[Collected data]
* * *
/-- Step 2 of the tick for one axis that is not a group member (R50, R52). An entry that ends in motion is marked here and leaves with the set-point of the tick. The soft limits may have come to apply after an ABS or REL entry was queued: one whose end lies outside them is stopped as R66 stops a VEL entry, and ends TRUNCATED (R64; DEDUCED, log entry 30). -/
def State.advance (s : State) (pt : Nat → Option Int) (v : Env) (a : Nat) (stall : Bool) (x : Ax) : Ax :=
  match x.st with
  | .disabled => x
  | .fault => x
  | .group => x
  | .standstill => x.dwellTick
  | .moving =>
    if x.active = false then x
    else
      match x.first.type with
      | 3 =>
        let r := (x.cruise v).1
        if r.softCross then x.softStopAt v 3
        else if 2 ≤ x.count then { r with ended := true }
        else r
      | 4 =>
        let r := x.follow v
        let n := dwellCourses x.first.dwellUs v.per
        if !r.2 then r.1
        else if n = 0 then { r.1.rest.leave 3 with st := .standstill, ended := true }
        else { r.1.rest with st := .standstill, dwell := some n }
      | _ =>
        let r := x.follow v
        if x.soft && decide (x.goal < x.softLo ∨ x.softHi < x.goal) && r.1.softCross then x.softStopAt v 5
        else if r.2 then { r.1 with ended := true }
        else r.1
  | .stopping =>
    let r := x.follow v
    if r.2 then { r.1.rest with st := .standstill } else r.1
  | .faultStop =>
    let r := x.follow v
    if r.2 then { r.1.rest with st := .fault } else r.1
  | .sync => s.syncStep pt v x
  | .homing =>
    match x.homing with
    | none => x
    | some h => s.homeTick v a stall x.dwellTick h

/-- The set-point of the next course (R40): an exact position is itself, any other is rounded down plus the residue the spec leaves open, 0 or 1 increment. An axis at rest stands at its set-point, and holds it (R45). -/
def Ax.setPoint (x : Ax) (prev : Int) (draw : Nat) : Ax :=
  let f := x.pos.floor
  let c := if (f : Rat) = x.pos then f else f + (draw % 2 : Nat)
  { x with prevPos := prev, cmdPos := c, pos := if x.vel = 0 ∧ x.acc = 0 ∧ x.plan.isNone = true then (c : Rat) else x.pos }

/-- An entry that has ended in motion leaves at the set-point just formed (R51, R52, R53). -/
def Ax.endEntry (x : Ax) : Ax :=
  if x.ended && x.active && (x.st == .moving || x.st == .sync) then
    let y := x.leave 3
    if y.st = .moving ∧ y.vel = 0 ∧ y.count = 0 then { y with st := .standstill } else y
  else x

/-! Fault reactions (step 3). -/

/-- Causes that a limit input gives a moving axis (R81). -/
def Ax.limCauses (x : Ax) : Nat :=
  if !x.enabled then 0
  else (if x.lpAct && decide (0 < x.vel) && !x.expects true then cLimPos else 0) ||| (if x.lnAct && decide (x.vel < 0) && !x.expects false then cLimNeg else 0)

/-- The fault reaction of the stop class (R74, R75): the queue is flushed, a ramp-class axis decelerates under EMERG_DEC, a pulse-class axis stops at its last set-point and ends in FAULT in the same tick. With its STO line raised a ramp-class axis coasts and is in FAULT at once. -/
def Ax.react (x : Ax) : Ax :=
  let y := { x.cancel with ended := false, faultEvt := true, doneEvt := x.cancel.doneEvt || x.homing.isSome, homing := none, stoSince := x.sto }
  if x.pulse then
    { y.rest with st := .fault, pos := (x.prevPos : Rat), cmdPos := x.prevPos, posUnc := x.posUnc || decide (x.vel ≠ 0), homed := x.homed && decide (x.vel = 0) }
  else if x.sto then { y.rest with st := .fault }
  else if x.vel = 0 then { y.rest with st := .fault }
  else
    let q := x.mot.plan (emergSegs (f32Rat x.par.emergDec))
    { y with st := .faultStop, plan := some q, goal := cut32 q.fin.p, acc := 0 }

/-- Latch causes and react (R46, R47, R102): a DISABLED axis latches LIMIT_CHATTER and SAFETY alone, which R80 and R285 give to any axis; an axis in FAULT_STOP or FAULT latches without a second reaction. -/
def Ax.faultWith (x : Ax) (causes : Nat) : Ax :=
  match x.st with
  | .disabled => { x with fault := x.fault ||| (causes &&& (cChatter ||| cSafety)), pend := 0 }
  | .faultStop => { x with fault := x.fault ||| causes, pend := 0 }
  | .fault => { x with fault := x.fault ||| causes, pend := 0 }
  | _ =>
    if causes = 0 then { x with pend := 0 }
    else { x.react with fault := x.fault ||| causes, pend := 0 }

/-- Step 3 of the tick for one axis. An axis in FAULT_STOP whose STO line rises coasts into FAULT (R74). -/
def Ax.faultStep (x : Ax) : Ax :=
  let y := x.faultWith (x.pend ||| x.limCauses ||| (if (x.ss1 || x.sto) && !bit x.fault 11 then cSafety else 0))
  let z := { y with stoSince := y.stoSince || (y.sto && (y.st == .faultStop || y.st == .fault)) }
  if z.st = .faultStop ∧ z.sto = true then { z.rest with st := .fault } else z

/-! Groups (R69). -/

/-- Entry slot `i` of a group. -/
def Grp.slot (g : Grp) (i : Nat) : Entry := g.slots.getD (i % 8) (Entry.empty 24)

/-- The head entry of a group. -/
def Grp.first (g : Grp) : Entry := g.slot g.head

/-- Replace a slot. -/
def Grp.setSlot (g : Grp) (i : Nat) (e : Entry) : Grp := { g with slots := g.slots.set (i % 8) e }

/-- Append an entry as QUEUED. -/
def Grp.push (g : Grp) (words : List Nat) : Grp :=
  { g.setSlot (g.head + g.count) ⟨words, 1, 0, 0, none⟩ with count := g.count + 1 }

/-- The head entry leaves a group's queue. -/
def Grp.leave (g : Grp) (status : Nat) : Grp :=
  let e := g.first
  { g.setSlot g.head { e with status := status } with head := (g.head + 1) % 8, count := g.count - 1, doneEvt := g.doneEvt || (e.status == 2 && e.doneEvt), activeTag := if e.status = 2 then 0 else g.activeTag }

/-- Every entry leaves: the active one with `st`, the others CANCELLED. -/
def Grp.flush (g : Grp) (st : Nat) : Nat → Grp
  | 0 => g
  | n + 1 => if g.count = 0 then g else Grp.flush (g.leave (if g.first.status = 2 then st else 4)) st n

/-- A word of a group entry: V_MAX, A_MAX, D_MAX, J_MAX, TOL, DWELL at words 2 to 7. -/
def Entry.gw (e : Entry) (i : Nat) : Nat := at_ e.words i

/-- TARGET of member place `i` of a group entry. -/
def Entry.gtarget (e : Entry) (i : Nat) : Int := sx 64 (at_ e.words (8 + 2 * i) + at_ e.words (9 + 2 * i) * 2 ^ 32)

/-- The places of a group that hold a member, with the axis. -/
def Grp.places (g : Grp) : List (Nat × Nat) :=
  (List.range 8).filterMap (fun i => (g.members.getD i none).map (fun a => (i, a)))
* * *
| Assignment |
All that belongs in your answer is the stretch of entries above from the line with "if !x.enabled then 0" through the line with "at once. -/", printed exactly.

| Result |
  if !x.enabled then 0
  else (if x.lpAct && decide (0 < x.vel) && !x.expects true then cLimPos else 0) ||| (if x.lnAct && decide (x.vel < 0) && !x.expects false then cLimNeg else 0)

/-- The fault reaction of the stop class (R74, R75): the queue is flushed, a ramp-class axis decelerates under EMERG_DEC, a pulse-class axis stops at its last set-point and ends in FAULT in the same tick. With its STO line raised a ramp-class axis coasts and is in FAULT at once. -/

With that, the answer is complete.